We have estimated the Chr7 Alu insertion in this study to be about 16 million years old and concluded that this insertion was most likely a member of the Alu Ye lineage upon its insertion. In order to determine if this subfamily was actively mobilizing during the estimated time period, we examined data from a previous analysis of the Alu Ye lineage in which Salem and colleagues used PCR to determine the species distribution of 118 Alu Ye5 subfamily members . Of these, about 32% (38 of 118) exhibited the same species distribution to the Alu element in this study while another 21% of the subfamily members (25 of 118) represented even older insertions that were also shared with siamang (present in human, chimpanzee, gorilla, orangutan and siamang). The remaining Alu Ye5 elements represented younger insertions, present in human, chimpanzee and gorilla but absent from orangutan (33%), present in human and chimpanzee only (7%) or were human-specific insertions (7%). The findings of this previous study demonstrate that the Alu subfamily from which the Chr7 Alu insertion in this study is derived was actively propagating during the estimated time of its insertion. Moreover, in the orangutan lineage, the Chr7 ancestral Alu element underwent a hierarchical accumulation of multiple post-insertion diagnostic substitutions in the right arm, while also failing to accumulate the more likely random variants over the same evolutionary time period. It is inconceivable that by chance alone these post-insertion diagnostic substitutions just happen to match the young polymorphic Alu Ye5b5_Pongo elements in the orangutan, and that it is the only element identified in the orangutan genome to do so.

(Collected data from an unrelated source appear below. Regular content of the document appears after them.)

-- ==== Sys2Proof/Config.lean ====
section
/-! DEFINITION. The configuration (00_scope R8, R9): the parameters the block is built with, their constraints and
their defaults, the constants the spec fixes, and the one transport-defined parameter, which stays uninterpreted. -/

namespace Sys2Proof

/-- The device variants, in the order of `HeaderROM` (00_scope R2; 10_state R24). -/
inductive Variant where
  | std
  | xt
  | c4
  deriving DecidableEq, Repr

/-- The six control families of a reset batch (44_reset_sequencer R161). -/
inductive Family where
  | led
  | fader
  | vpot
  | meter
  | digit
  | lcd
  deriving DecidableEq, Repr

/-- A SysEx header: exactly 4 bytes (10_state R24). -/
structure Header where
  b0 : Byte
  b1 : Byte
  b2 : Byte
  b3 : Byte
  deriving DecidableEq, Repr

/-- The header's bytes in their ROM order (20_memory R45). -/
def Header.bytes (h : Header) : List Byte := [h.b0, h.b1, h.b2, h.b3]

/-- The parameters of 00_scope R8 that a configuration chooses. `clockTicksPerMs` is the resolution of the clock
port, which 10_state R28 leaves open ("in milliseconds, or finer"; log 7). -/
structure Config where
  lenIDs : Nat
  lenDigits : Nat
  lenLines : Nat
  lineWidth : Nat
  headerStd : Header
  headerXT : Header
  headerC4 : Header
  lcdFrameByte : Byte
  lcdSizeStd : Nat
  lcdSizeXT : Nat
  lcdSizeC4 : Nat
  lenC4Rows : Nat
  stateOn : Byte
  stateOff : Byte
  meterLessThan60 : Byte
  meterClipping : Byte
  meterClipOff : Byte
  vpotMode0 : Byte
  vpotMode3 : Byte
  vpotLEDCenter : Byte
  vpotLEDOff : Byte
  digitOnChar : Byte
  digitOffChar : Byte
  familyOrder : List Family
  clockTicksPerMs : Nat
  deriving DecidableEq, Repr

namespace Config

/-! ### Parameters that R8 fixes -/

/-- 9 channels: 8 strips and Master. -/
def lenChannels : Nat := 9
/-- The Master channel, `LenChannels − 1`. -/
def masterCh : Nat := 8
/-- A timecode text has at most 10 characters. -/
def timeDisplayLen : Nat := 10
/-- First controller of the digits and of the timecode strip. -/
def digitBase : Nat := 0x40
/-- First controller of the V-Pot rings. -/
def vpotBase : Nat := 0x30
/-- First row selector of the C4 display. -/
def c4RowBase : Nat := 0x30
/-- Greatest fader position. -/
def faderMax : Nat := 16382
/-- Position minus this is the bend value. -/
def faderBias : Int := 8191
/-- Bus of the switch LEDs. -/
def ledBus : Bus := 0
/-- Bus of the V-Pot rings. -/
def vpotBus : Bus := 0
/-- Bus of the digits and of the timecode strip. -/
def digitBus : Bus := 15
/-- Bus of the meters (92_eei_decisions D8). -/
def meterBus : Bus := 0
/-- What dot-range normalization subtracts. -/
def dotShift : Byte := 0x40
/-- The settling interval in milliseconds, a lower bound (44_reset_sequencer R177). -/
def settleIntervalMs : Nat := 100
/-- Centre of the unsigned pitch-bend word (92_eei_decisions D28). -/
def pitchBendCenter : Int := 8192

/-- The settling interval in readings of the clock port. -/
def settleTicks (c : Config) : Nat := settleIntervalMs * c.clockTicksPerMs

/-- The header of a variant as configured. -/
def header (c : Config) : Variant → Header
  | .std => c.headerStd
  | .xt => c.headerXT
  | .c4 => c.headerC4

/-- The size of a variant's display. -/
def lcdSize (c : Config) : Variant → Nat
  | .std => c.lcdSizeStd
  | .xt => c.lcdSizeXT
  | .c4 => c.lcdSizeC4

/-! ### Well-formedness: the constraint column of R8 -/

/-- A byte that MIDI can carry as data: at most 0x7F. -/
def dataByte (b : Byte) : Bool := b.toNat ≤ 0x7F

/-- Every byte of a header is at most 0x7F. -/
def headerOk (h : Header) : Bool := h.bytes.all dataByte

/-- A size between 1 and 128, so that every offset is a data byte. -/
def sizeOk (n : Nat) : Bool := 1 ≤ n && n ≤ 128

/-- The counts and the reset's line layout. -/
def countsOk (c : Config) : Bool :=
  1 ≤ c.lenIDs && c.lenIDs ≤ 128 && 1 ≤ c.lenDigits && c.lenDigits ≤ 64 &&
  1 ≤ c.lenLines && 1 ≤ c.lineWidth && c.lenLines * c.lineWidth ≤ c.lcdSizeStd

/-- The headers: data bytes, pairwise distinct. -/
def headersOk (c : Config) : Bool :=
  headerOk c.headerStd && headerOk c.headerXT && headerOk c.headerC4 &&
  c.headerStd != c.headerXT && c.headerStd != c.headerC4 && c.headerXT != c.headerC4

/-- The displays: frame byte, sizes and C4 rows. -/
def displaysOk (c : Config) : Bool :=
  dataByte c.lcdFrameByte && sizeOk c.lcdSizeStd && sizeOk c.lcdSizeXT && sizeOk c.lcdSizeC4 &&
  1 ≤ c.lenC4Rows && c.lenC4Rows ≤ 0x50

/-- The named operand values: LED states, meter sentinels, V-Pot sums. -/
def namedValuesOk (c : Config) : Bool :=
  dataByte c.stateOn && dataByte c.stateOff && c.stateOn != c.stateOff &&
  c.meterLessThan60.toNat < 16 && c.meterClipping.toNat < 16 && c.meterClipOff.toNat < 16 &&
  c.meterClipOff != c.meterClipping &&
  c.vpotMode3.toNat + c.vpotLEDCenter.toNat ≤ 0xFF && c.vpotMode0.toNat + c.vpotLEDOff.toNat ≤ 0xFF

/-- The families in the order 44_reset_sequencer R161 lists them. -/
def allFamilies : List Family := [.led, .fader, .vpot, .meter, .digit, .lcd]

/-- `FamilyOrder` is a permutation of the six families. -/
def orderOk (c : Config) : Bool :=
  c.familyOrder.length == 6 && allFamilies.all fun f => c.familyOrder.contains f

/-- The constraints of R8 all hold (R9). The clock's resolution is at least one reading a millisecond. -/
def wf (c : Config) : Bool :=
  c.countsOk && c.headersOk && c.displaysOk && c.namedValuesOk && c.orderOk && 1 ≤ c.clockTicksPerMs

/-- The defaults of R8. R8 gives no default for `LenIDs` and `LenDigits` ("OPEN; vectors use 2"): 2 and 2 here
(log 2, DESIGN CHOICE: unsafe). -/
def default : Config where
  lenIDs := 2
  lenDigits := 2
  lenLines := 2
  lineWidth := 56
  headerStd := ⟨0x00, 0x00, 0x66, 0x14⟩
  headerXT := ⟨0x00, 0x00, 0x66, 0x15⟩
  headerC4 := ⟨0x00, 0x00, 0x66, 0x17⟩
  lcdFrameByte := 0x12
  lcdSizeStd := 112
  lcdSizeXT := 112
  lcdSizeC4 := 56
  lenC4Rows := 4
  stateOn := 0x7F
  stateOff := 0x00
  meterLessThan60 := 0x00
  meterClipping := 0x0E
  meterClipOff := 0x0F
  vpotMode0 := 0x00
  vpotMode3 := 0x30
  vpotLEDCenter := 0x40
  vpotLEDOff := 0x00
  digitOnChar := 0xA0
  digitOffChar := 0x20
  familyOrder := allFamilies
  clockTicksPerMs := 1

/-- `HighDataSerialize` (00_scope R8, 30_encoding R93): the bytes a transport sends for a record that the reference
serialization does not cover. Transport-defined, so uninterpreted: no claim can depend on its value (log 13: safe). -/
opaque highDataSerialize : Machine.Message → List Byte

end Config

end Sys2Proof
end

Our findings are consistent with a modified 'master gene' model of Alu amplification, or 'stealth model' for the expansion of lineage-specific Alu subfamilies . It has been well established that Alu subfamilies > 20 million years old still have active members in primate genomes [45, 47]. Studies of human Alu subfamilies have demonstrated that about 15% of subfamily members are active as secondary source elements , leading to a complex bush-like expansion of lineage-specific Alu subfamilies [48, 49]. Under the stealth-driver model, an Alu lineage can remain quiescent for millions of years while maintaining low levels of retrotransposition activity to allow the lineage to persist over time [46, 50]. In the case of the orangutan genome, the relative quiescence of Alu retrotransposition in the last several million years may have resulted from a population bottleneck or other demographic factors impacting their genomic architecture, and effectively disrupting the primary master-driver elements . In this scenario, the survival of an Alu lineage would require the persistence of a few very old active copies that fortuitously avoided mutational decay, slowly giving rise to more recent active daughter elements. The recent expansion of the Alu Ye5b5_Pongo subfamily in orangutan is consistent with the existence of such a backseat driver. Conversely, in the human genome, the expansion of Alu from the Chr7 locus has remained quite limited, possibly due to the overall abundance of more robust Alu systems over the same evolutionary time period.
The objective of this study was to search for Alu source elements in the orangutan genome, against a background of relatively sparse young insertions. Using the youngest insertions as templates, we identified a much older, but nearly identical Alu insertion on Chr7. We demonstrated that this insertion is shared among great apes and possesses classical hallmarks of mobilization ability. We provided evidence for the concurrent evolution of lineage-specific insertion events from this source element in the orangutan and human genomes. Accumulated mutations within the poly(A) tails of these stealth drivers may have forced their eventual retirement. However, the sequential propagation of this Alu lineage in the orangutan genome, ongoing at a very low rate over millions of years of evolution and then recently sprouting young offspring, supports our finding of an ancient backseat driver of Alu element expansion.
Orangutan-specific Alu subfamilies
Of the orangutan-specific Alu subfamilies, three were determined to be the youngest based on their divergence from their respective consensus sequences. Using the standardized nomenclature for Alu repeats as a guideline , these three subfamilies have been termed Alu Yc1a5_Pongo, Alu Ye5a2_Pongo and Alu Ye5b5_Pongo. The consensus sequences are available as Additional file 5. The naming convention is as follows: The Alu Yc1a5_Pongo subfamily shares the same 12 bp deletion as the human Alu Yc and rhesus Alu YRb lineages and likely derived from a common ancestor. In addition, it has six other mutations, only one of which is shared in the human and rhesus lineages, while the other five mutations seem unique to the orangutan lineage. The Alu Ye5a2_Pongo subfamily shares all the same insertions and deletions (indels) and substitutions of the human Alu Ye5 subfamily [22, 23], and has two additional transition mutations, hence 'a2'. Following this same naming convention, the Alu Ye5b5_Pongo subfamily also shares all the indels and substitutions of the human Alu Ye5 subfamily, but has five additional mutations, none of which are the same as the two characteristic of Alu Ye5a2_Pongo described above, hence 'b5'.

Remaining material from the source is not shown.